• [PROVIDED DATA]:
_ _ _
/-! ## What follows the head, and what a fold does -/

/-- The expiry compare follows the head of the cut queue (R139). -/
theorem rearmExpiry_follows (s : State) : ExpiryFollowsHead s.travel.expiryRaised (rearmExpiry s) := by
  unfold ExpiryFollowsHead
  rw [rearmExpiry_dispatcher, rearmExpiry_p, rearmExpiry_conf]
  constructor
  · intro h
    simp [rearmExpiry, h, disarmExpiry]
  · intro c rest h
    simp only [rearmExpiry, h, armExpiry, Travel.raiseExpiry, Conf.expiryThreshold]
    constructor
    · intro hp
      simp [hp]
    · intro hp
      simp [Nat.not_lt.2 hp]

/-- An order's update reaches the order of its id and no other. -/
theorem updateOrder_order {p : Production} {id : Nat} {o : Order} {f : Order → Order} (hf : ∀ x, (f x).id = x.id)
    (h : p.order id = some o) :
    (p.updateOrder id f).order id = some (f o) ∧
      ∀ other, other ≠ id → (p.updateOrder id f).order other = p.order other := by
  rcases updateFirst_eq (fun o : Order => o.id == id) f p.orders with ⟨hnone, -⟩ | ⟨before, x, after, hxs, hb, hx, he⟩
  · have := List.find?_some h
    simp [hnone o (List.mem_of_find?_eq_some h)] at this
  · have hid : x.id = id := by simpa using hx
    have hnone : before.find? (fun o => o.id == id) = none := by simpa using hb
    simp only [Production.updateOrder, Production.order] at h ⊢
    rw [he]
    rw [hxs] at h ⊢
    constructor
    · rw [List.find?_append, hnone] at h ⊢
      simp only [Option.none_or, List.find?_cons, hid, beq_self_eq_true, Option.some.injEq] at h
      subst h
      simp [hf, hid]
    · intro other hne
      have e : (id == other) = false := by simpa using fun h => hne h.symm
      simp [List.find?_append, hf, hid, e]

/-- A row of order plates that is given up gives them back, leaves the row table, and touches no other order (R145). -/
theorem foldCutRow_folded (c : Cut) (s : State) : RowFolded c s (foldCutRow c s) := by
  constructor
  · intro id row hid hrow
    have hrow' : s.planner.row id = some row := hrow
    simp only [foldCutRow, hid, foldRow, hrow', removeRowOf]
    refine ⟨?_, ?_, ?_, ?_⟩
    · rw [(congrArg State.planner (releasePlates_frame row.order row.orderPlates s) :)]
    · unfold releasePlates
      split
      · split <;> rfl
      · rfl
    · intro oid o ho hoo
      simp only [releasePlates, ho]
      split
      · rename_i h0
        simp [h0, hoo]
      · exact updateOrder_order (fun _ => rfl) hoo
    · intro ho
      simp [releasePlates, ho]
  · intro h
    unfold foldCutRow
    split
    · rename_i id hid
      have : s.planner.row id = none := h id hid
      simp [foldRow, this]
    · exact ⟨rfl, rfl⟩

/-- A cut appended to an empty queue is the head that the compare follows (R139). -/
theorem appendCut_follows (target : Nat) (kind : PieceKind) (pattern : Option (Fin 8)) (row : Option Nat) {s : State}
    (h : s.dispatcher.cuts = []) :
    ExpiryFollowsHead s.travel.expiryRaised (appendCut target kind pattern row s) := by
  simp only [appendCut, h, List.isEmpty_nil, if_true]
  exact rearmExpiry_follows _

/-- A cut appended behind a head leaves the compare alone (R139). -/
theorem appendCut_behind (target : Nat) (kind : PieceKind) (pattern : Option (Fin 8)) (row : Option Nat) {s : State}
    (h : s.dispatcher.cuts ≠ []) : (appendCut target kind pattern row s).travel = s.travel := by
  have : s.dispatcher.cuts.isEmpty = false := by simpa using h
  simp [appendCut, this]

/-- Whether the compare follows the head depends on the queue, the compare, P and the configuration alone. -/
theorem ExpiryFollowsHead.congr {raised : List Nat} {s t : State} (h : ExpiryFollowsHead raised s)
    (hcuts : t.dispatcher.cuts = s.dispatcher.cuts) (hexpiry : t.travel.expiry = s.travel.expiry)
    (hraised : t.travel.expiryRaised = s.travel.expiryRaised) (hconf : t.conf = s.conf)
    (hp : t.travel.p = s.travel.p) : ExpiryFollowsHead raised t := by
  unfold ExpiryFollowsHead at *
  rw [hcuts, hexpiry, hraised, hconf, hp]
  exact h

/-- What a cut appended does to the travel unit depends on the dispatcher, the configuration and the travel unit alone. -/
theorem appendCut_travel_congr (target : Nat) (kind : PieceKind) (pattern : Option (Fin 8)) (row : Option Nat) {s t : State}
    (hd : t.dispatcher = s.dispatcher) (hc : t.conf = s.conf) (ht : t.travel = s.travel) :
    (appendCut target kind pattern row t).travel = (appendCut target kind pattern row s).travel := by
  unfold appendCut rearmExpiry
  simp only [hd]
  split
  · split <;> simp only [armExpiry, disarmExpiry, hc, ht]
  · exact ht

/-- A cut appended writes of the travel unit the expiry compare alone. -/
theorem appendCut_travel (target : Nat) (kind : PieceKind) (pattern : Option (Fin 8)) (row : Option Nat) (s : State) :
    { (appendCut target kind pattern row s).travel with
      expiry := s.travel.expiry, expiryRaised := s.travel.expiryRaised } = s.travel := by
  unfold appendCut
  simp only
  split
  · unfold rearmExpiry
    split
    · simp only [armExpiry, Travel.raiseExpiry]
      split <;> rfl
    · rfl
  · rfl

/-- A head cut given up leaves the queue, makes the merged-piece record where it is absent, and counts the row it folds in
it; the compare follows the next head (R144, R145). -/
theorem loseHead_spec (c : Cut) (rest : List Cut) (s : State) :
    let d := s.dispatcher
    let record := d.merged.getD ⟨d.aLast, 0⟩
    let folds := ∃ id row, c.row = some id ∧ s.planner.rows.find? (fun r => r.id == id) = some row
    let t := loseHead c rest s
    (folds → t.dispatcher = { d with cuts := rest, merged := some ⟨record.start, bump record.count⟩ }) ∧
      (¬folds → t.dispatcher = { d with cuts := rest, merged := some record }) ∧
      RowFolded c s t ∧ ExpiryFollowsHead s.travel.expiryRaised t := by
  intro d record folds t
  let s₁ : State := { s with dispatcher := { d with cuts := rest, merged := some record } }
  have ht : t = rearmExpiry (foldCutRow c s₁) := rfl
  have hfold := foldCutRow_folded c s₁
  refine ⟨?_, ?_, ⟨?_, ?_⟩, ?_⟩
  · rintro ⟨id, row, hid, hrow⟩
    have hrow' : s₁.planner.row id = some row := hrow
    rw [ht, rearmExpiry_dispatcher]
    simp only [foldCutRow, hid, foldRow, hrow', removeRowOf]
    rw [(congrArg State.dispatcher (releasePlates_frame row.order row.orderPlates s₁) :)]
    rfl
  · intro hnone
    rw [ht, rearmExpiry_dispatcher]
    unfold foldCutRow
    split
    · rename_i id hid
      have : s₁.planner.row id = none := by
        cases h : s₁.planner.row id with
        | none => rfl
        | some row => exact absurd ⟨id, row, hid, h⟩ hnone
      simp only [foldRow, this]
      rfl
    · rfl
  · intro id row hid hrow
    rw [ht, rearmExpiry_planner, rearmExpiry_production]
    exact hfold.1 id row hid hrow
  · intro hnone
    rw [ht, rearmExpiry_planner, rearmExpiry_production]
    exact hfold.2 hnone
  · have htravel : (foldCutRow c s₁).travel = s.travel := (congrArg State.travel (foldCutRow_frame c s₁) :)
    have := rearmExpiry_follows (foldCutRow c s₁)
    rw [htravel] at this
    exact this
_ _ _
• [WHAT THE TASK ASKS]:
The listing above should be transcribed in full, exactly as written.

• [ANSWER SECTION]:
/-! ## What follows the head, and what a fold does -/

/-- The expiry compare follows the head of the cut queue (R139). -/
theorem rearmExpiry_follows (s : State) : ExpiryFollowsHead s.travel.expiryRaised (rearmExpiry s) := by
  unfold ExpiryFollowsHead
  rw [rearmExpiry_dispatcher, rearmExpiry_p, rearmExpiry_conf]
  constructor
  · intro h
    simp [rearmExpiry, h, disarmExpiry]
  · intro c rest h
    simp only [rearmExpiry, h, armExpiry, Travel.raiseExpiry, Conf.expiryThreshold]
    constructor
    · intro hp
      simp [hp]
    · intro hp
      simp [Nat.not_lt.2 hp]

/-- An order's update reaches the order of its id and no other. -/
theorem updateOrder_order {p : Production} {id : Nat} {o : Order} {f : Order → Order} (hf : ∀ x, (f x).id = x.id)
    (h : p.order id = some o) :
    (p.updateOrder id f).order id = some (f o) ∧
      ∀ other, other ≠ id → (p.updateOrder id f).order other = p.order other := by
  rcases updateFirst_eq (fun o : Order => o.id == id) f p.orders with ⟨hnone, -⟩ | ⟨before, x, after, hxs, hb, hx, he⟩
  · have := List.find?_some h
    simp [hnone o (List.mem_of_find?_eq_some h)] at this
  · have hid : x.id = id := by simpa using hx
    have hnone : before.find? (fun o => o.id == id) = none := by simpa using hb
    simp only [Production.updateOrder, Production.order] at h ⊢
    rw [he]
    rw [hxs] at h ⊢
    constructor
    · rw [List.find?_append, hnone] at h ⊢
      simp only [Option.none_or, List.find?_cons, hid, beq_self_eq_true, Option.some.injEq] at h
      subst h
      simp [hf, hid]
    · intro other hne
      have e : (id == other) = false := by simpa using fun h => hne h.symm
      simp [List.find?_append, hf, hid, e]

/-- A row of order plates that is given up gives them back, leaves the row table, and touches no other order (R145). -/
theorem foldCutRow_folded (c : Cut) (s : State) : RowFolded c s (foldCutRow c s) := by
  constructor
  · intro id row hid hrow
    have hrow' : s.planner.row id = some row := hrow
    simp only [foldCutRow, hid, foldRow, hrow', removeRowOf]
    refine ⟨?_, ?_, ?_, ?_⟩
    · rw [(congrArg State.planner (releasePlates_frame row.order row.orderPlates s) :)]
    · unfold releasePlates
      split
      · split <;> rfl
      · rfl
    · intro oid o ho hoo
      simp only [releasePlates, ho]
      split
      · rename_i h0
        simp [h0, hoo]
      · exact updateOrder_order (fun _ => rfl) hoo
    · intro ho
      simp [releasePlates, ho]
  · intro h
    unfold foldCutRow
    split
    · rename_i id hid
      have : s.planner.row id = none := h id hid
      simp [foldRow, this]
    · exact ⟨rfl, rfl⟩

/-- A cut appended to an empty queue is the head that the compare follows (R139). -/
theorem appendCut_follows (target : Nat) (kind : PieceKind) (pattern : Option (Fin 8)) (row : Option Nat) {s : State}
    (h : s.dispatcher.cuts = []) :
    ExpiryFollowsHead s.travel.expiryRaised (appendCut target kind pattern row s) := by
  simp only [appendCut, h, List.isEmpty_nil, if_true]
  exact rearmExpiry_follows _

/-- A cut appended behind a head leaves the compare alone (R139). -/
theorem appendCut_behind (target : Nat) (kind : PieceKind) (pattern : Option (Fin 8)) (row : Option Nat) {s : State}
    (h : s.dispatcher.cuts ≠ []) : (appendCut target kind pattern row s).travel = s.travel := by
  have : s.dispatcher.cuts.isEmpty = false := by simpa using h
  simp [appendCut, this]

/-- Whether the compare follows the head depends on the queue, the compare, P and the configuration alone. -/
theorem ExpiryFollowsHead.congr {raised : List Nat} {s t : State} (h : ExpiryFollowsHead raised s)
    (hcuts : t.dispatcher.cuts = s.dispatcher.cuts) (hexpiry : t.travel.expiry = s.travel.expiry)
    (hraised : t.travel.expiryRaised = s.travel.expiryRaised) (hconf : t.conf = s.conf)
    (hp : t.travel.p = s.travel.p) : ExpiryFollowsHead raised t := by
  unfold ExpiryFollowsHead at *
  rw [hcuts, hexpiry, hraised, hconf, hp]
  exact h

/-- What a cut appended does to the travel unit depends on the dispatcher, the configuration and the travel unit alone. -/
theorem appendCut_travel_congr (target : Nat) (kind : PieceKind) (pattern : Option (Fin 8)) (row : Option Nat) {s t : State}
    (hd : t.dispatcher = s.dispatcher) (hc : t.conf = s.conf) (ht : t.travel = s.travel) :
    (appendCut target kind pattern row t).travel = (appendCut target kind pattern row s).travel := by
  unfold appendCut rearmExpiry
  simp only [hd]
  split
  · split <;> simp only [armExpiry, disarmExpiry, hc, ht]
  · exact ht

/-- A cut appended writes of the travel unit the expiry compare alone. -/
theorem appendCut_travel (target : Nat) (kind : PieceKind) (pattern : Option (Fin 8)) (row : Option Nat) (s : State) :
    { (appendCut target kind pattern row s).travel with
      expiry := s.travel.expiry, expiryRaised := s.travel.expiryRaised } = s.travel := by
  unfold appendCut
  simp only
  split
  · unfold rearmExpiry
    split
    · simp only [armExpiry, Travel.raiseExpiry]
      split <;> rfl
    · rfl
  · rfl

/-- A head cut given up leaves the queue, makes the merged-piece record where it is absent, and counts the row it folds in
it; the compare follows the next head (R144, R145). -/
theorem loseHead_spec (c : Cut) (rest : List Cut) (s : State) :
    let d := s.dispatcher
    let record := d.merged.getD ⟨d.aLast, 0⟩
    let folds := ∃ id row, c.row = some id ∧ s.planner.rows.find? (fun r => r.id == id) = some row
    let t := loseHead c rest s
    (folds → t.dispatcher = { d with cuts := rest, merged := some ⟨record.start, bump record.count⟩ }) ∧
      (¬folds → t.dispatcher = { d with cuts := rest, merged := some record }) ∧
      RowFolded c s t ∧ ExpiryFollowsHead s.travel.expiryRaised t := by
  intro d record folds t
  let s₁ : State := { s with dispatcher := { d with cuts := rest, merged := some record } }
  have ht : t = rearmExpiry (foldCutRow c s₁) := rfl
  have hfold := foldCutRow_folded c s₁
  refine ⟨?_, ?_, ⟨?_, ?_⟩, ?_⟩
  · rintro ⟨id, row, hid, hrow⟩
    have hrow' : s₁.planner.row id = some row := hrow
    rw [ht, rearmExpiry_dispatcher]
    simp only [foldCutRow, hid, foldRow, hrow', removeRowOf]
    rw [(congrArg State.dispatcher (releasePlates_frame row.order row.orderPlates s₁) :)]
    rfl
  · intro hnone
    rw [ht, rearmExpiry_dispatcher]
    unfold foldCutRow
    split
    · rename_i id hid
      have : s₁.planner.row id = none := by
        cases h : s₁.planner.row id with
        | none => rfl
        | some row => exact absurd ⟨id, row, hid, h⟩ hnone
      simp only [foldRow, this]
      rfl
    · rfl
  · intro id row hid hrow
    rw [ht, rearmExpiry_planner, rearmExpiry_production]
    exact hfold.1 id row hid hrow
  · intro hnone
    rw [ht, rearmExpiry_planner, rearmExpiry_production]
    exact hfold.2 hnone
  · have htravel : (foldCutRow c s₁).travel = s.travel := (congrArg State.travel (foldCutRow_frame c s₁) :)
    have := rearmExpiry_follows (foldCutRow c s₁)
    rw [htravel] at this
    exact this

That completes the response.